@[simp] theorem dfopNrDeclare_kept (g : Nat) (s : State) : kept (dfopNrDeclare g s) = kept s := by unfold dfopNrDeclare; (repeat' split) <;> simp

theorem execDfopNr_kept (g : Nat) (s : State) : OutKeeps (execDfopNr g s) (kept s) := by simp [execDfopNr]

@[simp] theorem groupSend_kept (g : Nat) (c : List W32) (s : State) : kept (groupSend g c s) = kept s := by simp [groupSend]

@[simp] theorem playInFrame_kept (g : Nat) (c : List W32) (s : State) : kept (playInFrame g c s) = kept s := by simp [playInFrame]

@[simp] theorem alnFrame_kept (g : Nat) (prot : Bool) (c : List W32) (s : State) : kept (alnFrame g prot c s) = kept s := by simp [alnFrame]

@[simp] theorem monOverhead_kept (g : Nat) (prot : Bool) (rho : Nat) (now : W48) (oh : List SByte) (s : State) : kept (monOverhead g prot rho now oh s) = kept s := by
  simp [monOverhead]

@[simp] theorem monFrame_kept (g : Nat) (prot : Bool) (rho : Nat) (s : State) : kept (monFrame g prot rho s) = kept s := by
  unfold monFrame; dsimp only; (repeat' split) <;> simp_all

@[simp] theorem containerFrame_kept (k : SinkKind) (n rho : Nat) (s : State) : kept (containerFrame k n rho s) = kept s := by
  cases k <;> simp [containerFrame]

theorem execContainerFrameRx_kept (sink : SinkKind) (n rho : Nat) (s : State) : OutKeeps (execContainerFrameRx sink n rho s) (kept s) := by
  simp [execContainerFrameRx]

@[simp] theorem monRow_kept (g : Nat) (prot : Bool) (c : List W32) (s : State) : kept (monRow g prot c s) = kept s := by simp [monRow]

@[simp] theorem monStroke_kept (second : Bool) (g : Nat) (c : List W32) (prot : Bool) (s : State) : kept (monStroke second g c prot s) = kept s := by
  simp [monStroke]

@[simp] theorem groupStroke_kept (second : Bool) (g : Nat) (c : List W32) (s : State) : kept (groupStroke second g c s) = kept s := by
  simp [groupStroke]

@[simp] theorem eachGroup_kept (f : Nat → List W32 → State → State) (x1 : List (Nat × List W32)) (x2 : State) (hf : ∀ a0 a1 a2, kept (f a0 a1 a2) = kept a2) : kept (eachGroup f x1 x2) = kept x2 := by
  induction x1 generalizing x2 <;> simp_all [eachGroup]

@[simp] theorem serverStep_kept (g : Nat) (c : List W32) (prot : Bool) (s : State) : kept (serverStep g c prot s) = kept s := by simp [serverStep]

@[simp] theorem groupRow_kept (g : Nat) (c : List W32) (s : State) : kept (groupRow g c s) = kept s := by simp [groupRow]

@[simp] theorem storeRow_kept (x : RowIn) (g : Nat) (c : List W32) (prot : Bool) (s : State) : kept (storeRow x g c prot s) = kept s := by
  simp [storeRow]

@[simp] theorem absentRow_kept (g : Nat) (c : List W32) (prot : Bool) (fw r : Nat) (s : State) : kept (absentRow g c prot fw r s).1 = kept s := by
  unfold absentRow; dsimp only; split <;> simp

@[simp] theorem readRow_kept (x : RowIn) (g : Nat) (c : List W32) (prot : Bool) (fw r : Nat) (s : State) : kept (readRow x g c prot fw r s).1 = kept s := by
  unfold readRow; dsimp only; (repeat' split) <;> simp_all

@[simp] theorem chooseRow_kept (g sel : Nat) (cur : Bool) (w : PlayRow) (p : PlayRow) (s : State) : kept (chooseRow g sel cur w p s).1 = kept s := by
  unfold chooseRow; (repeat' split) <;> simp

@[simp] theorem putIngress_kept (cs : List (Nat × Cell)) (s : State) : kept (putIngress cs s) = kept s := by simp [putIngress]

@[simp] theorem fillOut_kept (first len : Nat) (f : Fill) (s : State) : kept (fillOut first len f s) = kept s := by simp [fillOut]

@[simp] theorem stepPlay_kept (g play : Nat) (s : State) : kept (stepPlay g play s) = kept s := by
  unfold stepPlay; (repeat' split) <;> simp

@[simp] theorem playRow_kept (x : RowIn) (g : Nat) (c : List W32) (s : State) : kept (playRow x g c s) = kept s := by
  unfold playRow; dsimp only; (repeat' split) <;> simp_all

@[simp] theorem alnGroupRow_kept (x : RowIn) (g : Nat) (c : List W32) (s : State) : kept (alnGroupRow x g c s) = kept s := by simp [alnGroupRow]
==*==
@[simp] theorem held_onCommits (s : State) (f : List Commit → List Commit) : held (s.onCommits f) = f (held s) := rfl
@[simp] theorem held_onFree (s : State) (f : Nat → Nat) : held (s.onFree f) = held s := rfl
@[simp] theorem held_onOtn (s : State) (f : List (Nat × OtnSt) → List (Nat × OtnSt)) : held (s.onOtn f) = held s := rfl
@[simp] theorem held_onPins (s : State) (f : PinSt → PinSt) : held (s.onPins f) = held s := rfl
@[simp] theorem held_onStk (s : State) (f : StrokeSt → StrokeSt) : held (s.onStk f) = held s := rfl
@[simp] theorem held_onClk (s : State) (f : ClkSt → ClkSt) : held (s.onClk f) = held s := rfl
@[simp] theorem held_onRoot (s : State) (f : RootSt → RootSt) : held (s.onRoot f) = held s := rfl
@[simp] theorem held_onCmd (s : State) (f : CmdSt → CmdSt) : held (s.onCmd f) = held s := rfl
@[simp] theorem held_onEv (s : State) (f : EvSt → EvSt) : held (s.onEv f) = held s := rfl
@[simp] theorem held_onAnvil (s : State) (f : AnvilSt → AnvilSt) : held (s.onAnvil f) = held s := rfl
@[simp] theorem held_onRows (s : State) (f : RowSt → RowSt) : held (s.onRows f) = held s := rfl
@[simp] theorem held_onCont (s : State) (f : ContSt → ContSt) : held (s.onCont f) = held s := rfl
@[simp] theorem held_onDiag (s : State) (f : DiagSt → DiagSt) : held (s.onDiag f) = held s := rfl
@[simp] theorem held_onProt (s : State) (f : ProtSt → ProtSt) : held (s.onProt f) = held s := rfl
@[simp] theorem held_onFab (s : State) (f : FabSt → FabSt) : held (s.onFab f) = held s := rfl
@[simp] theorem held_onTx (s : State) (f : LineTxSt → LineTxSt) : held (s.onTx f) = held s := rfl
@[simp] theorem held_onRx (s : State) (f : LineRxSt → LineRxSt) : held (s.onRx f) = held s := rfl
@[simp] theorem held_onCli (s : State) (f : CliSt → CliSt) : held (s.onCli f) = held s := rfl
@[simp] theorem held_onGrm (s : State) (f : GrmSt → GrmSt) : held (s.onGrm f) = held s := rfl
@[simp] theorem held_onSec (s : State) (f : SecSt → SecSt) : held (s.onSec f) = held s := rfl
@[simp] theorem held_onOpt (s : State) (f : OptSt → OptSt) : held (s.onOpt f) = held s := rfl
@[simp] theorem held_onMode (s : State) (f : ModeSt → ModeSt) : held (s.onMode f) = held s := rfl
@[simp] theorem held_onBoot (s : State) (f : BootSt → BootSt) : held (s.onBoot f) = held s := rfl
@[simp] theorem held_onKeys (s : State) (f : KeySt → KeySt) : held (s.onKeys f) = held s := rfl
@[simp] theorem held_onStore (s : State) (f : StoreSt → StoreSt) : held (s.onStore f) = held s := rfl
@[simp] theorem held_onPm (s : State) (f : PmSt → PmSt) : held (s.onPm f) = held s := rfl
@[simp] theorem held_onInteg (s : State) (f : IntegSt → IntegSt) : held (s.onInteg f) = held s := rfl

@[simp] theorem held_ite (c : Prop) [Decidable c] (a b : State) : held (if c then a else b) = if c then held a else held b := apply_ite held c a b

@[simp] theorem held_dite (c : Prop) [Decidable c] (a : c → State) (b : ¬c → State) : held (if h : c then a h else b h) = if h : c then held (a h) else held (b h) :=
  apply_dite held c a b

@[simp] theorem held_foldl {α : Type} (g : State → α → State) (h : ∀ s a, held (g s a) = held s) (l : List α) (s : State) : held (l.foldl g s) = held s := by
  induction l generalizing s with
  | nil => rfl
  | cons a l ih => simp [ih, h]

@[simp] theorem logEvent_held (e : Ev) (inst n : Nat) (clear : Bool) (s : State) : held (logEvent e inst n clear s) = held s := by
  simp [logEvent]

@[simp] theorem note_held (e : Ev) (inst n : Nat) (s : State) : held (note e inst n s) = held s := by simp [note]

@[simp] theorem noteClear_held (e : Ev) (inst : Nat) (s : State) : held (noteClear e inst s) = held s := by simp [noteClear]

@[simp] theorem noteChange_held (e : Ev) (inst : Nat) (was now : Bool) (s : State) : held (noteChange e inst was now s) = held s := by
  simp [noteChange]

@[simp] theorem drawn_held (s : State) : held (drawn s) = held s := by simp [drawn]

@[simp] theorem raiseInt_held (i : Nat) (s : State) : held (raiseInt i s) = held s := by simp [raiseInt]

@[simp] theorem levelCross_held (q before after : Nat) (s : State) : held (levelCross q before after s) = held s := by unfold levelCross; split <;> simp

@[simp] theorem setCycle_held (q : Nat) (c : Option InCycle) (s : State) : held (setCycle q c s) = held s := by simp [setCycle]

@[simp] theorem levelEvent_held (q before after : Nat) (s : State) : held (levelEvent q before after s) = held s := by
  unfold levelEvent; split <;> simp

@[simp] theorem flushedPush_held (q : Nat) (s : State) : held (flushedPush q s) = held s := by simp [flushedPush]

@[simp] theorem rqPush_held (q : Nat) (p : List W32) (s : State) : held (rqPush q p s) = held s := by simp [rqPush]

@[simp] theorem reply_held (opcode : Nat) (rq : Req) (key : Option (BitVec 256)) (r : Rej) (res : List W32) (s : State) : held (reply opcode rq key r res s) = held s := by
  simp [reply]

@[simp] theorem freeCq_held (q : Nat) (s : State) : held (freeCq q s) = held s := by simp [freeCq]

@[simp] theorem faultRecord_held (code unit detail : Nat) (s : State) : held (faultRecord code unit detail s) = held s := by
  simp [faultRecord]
==*==
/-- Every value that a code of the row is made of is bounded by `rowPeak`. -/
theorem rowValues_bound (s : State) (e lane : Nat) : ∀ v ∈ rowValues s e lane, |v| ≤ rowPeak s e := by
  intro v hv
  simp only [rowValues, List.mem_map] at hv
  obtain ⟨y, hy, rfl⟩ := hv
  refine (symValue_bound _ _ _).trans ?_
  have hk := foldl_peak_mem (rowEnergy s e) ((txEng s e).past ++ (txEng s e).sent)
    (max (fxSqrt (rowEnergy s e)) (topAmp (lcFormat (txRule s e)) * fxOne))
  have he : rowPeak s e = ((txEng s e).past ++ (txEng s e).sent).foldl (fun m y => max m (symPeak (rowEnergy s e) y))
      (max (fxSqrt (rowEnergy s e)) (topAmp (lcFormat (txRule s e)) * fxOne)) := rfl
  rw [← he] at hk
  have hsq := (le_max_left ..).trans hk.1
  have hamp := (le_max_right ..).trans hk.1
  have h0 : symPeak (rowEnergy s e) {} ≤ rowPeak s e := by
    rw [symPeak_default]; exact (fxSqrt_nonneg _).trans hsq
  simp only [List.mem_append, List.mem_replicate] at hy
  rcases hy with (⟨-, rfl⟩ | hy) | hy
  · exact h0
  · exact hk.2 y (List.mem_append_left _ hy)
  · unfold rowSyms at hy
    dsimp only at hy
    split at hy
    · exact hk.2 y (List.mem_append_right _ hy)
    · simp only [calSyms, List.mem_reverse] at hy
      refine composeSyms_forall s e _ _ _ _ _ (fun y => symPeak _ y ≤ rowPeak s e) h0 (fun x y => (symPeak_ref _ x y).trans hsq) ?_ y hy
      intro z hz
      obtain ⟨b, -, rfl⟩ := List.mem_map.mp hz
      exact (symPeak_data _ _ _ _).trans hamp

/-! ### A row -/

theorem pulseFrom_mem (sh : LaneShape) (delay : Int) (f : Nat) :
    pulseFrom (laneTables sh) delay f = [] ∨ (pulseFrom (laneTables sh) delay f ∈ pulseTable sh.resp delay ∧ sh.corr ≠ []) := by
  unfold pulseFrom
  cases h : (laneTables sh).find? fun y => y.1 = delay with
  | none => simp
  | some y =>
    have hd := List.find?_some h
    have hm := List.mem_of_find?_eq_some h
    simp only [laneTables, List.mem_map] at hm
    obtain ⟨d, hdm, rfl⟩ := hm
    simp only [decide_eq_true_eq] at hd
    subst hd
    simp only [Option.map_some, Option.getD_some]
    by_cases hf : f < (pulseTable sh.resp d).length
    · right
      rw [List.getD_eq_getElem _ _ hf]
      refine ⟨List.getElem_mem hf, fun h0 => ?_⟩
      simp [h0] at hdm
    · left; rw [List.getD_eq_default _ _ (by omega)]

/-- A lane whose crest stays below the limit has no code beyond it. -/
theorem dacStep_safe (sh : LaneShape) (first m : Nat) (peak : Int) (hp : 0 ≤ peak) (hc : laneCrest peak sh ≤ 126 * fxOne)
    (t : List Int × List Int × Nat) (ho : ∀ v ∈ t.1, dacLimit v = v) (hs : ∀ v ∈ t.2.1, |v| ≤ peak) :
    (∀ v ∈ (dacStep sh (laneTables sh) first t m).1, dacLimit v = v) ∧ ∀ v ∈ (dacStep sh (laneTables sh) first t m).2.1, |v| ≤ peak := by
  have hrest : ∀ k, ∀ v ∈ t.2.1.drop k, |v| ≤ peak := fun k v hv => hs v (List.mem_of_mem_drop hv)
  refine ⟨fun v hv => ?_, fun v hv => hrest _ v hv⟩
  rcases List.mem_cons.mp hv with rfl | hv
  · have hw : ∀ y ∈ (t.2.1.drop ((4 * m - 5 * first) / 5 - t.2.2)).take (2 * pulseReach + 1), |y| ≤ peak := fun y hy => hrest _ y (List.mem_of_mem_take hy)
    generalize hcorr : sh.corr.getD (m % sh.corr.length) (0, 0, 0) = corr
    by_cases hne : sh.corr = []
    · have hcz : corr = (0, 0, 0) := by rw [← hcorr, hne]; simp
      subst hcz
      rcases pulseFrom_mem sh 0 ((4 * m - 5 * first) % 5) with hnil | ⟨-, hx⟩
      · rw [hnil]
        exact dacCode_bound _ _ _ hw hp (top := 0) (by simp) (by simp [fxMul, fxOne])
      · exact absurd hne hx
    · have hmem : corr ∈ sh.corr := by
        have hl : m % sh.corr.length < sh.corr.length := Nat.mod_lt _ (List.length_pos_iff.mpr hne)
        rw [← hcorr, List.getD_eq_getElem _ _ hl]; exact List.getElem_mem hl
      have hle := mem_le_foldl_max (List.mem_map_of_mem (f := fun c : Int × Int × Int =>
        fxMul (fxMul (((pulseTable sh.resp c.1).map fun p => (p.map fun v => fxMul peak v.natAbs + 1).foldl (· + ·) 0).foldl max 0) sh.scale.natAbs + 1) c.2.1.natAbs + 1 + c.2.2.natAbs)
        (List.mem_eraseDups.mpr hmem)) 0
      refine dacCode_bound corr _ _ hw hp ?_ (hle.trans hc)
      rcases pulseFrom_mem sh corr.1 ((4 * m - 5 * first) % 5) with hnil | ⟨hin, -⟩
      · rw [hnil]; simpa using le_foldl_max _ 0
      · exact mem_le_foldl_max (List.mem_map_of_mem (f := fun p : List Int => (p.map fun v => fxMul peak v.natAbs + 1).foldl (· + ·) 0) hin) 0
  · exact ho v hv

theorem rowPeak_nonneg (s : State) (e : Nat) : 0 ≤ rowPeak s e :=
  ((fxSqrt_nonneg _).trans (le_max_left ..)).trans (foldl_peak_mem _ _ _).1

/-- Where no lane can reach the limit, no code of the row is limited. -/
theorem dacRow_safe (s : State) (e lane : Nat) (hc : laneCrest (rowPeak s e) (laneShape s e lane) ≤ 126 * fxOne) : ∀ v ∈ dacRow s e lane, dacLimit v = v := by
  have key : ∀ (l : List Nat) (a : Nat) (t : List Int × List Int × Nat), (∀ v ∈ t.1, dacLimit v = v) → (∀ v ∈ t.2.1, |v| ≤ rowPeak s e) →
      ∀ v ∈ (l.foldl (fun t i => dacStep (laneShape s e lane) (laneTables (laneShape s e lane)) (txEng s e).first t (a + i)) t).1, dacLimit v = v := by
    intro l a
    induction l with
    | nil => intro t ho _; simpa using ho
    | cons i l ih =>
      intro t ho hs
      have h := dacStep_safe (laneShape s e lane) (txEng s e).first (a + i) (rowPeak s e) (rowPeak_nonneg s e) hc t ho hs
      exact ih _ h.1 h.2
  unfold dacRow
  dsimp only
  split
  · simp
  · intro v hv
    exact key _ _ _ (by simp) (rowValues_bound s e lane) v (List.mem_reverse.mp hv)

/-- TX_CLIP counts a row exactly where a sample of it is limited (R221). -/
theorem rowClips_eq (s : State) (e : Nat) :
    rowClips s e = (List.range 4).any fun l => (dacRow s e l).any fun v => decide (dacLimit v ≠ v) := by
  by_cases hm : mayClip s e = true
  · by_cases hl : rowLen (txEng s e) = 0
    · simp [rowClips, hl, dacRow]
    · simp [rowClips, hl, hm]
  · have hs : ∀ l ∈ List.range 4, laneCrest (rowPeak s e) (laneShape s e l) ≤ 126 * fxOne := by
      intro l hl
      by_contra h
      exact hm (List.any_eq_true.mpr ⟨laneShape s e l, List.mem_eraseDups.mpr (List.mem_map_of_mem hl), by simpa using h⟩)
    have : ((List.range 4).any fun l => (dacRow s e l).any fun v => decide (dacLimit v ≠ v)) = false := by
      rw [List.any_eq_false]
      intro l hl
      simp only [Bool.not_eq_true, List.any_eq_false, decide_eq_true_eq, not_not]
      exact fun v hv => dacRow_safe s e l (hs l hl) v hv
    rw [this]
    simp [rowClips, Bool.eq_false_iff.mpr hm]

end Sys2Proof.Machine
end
==*==
- _About this task_: Using the data above, reproduce exactly the lines between those holding "theorem dacRow_safe (s" and "have key : ∀", inclusive, and no others.

- _Response area_:
theorem dacRow_safe (s : State) (e lane : Nat) (hc : laneCrest (rowPeak s e) (laneShape s e lane) ≤ 126 * fxOne) : ∀ v ∈ dacRow s e lane, dacLimit v = v := by
  have key : ∀ (l : List Nat) (a : Nat) (t : List Int × List Int × Nat), (∀ v ∈ t.1, dacLimit v = v) → (∀ v ∈ t.2.1, |v| ≤ rowPeak s e) →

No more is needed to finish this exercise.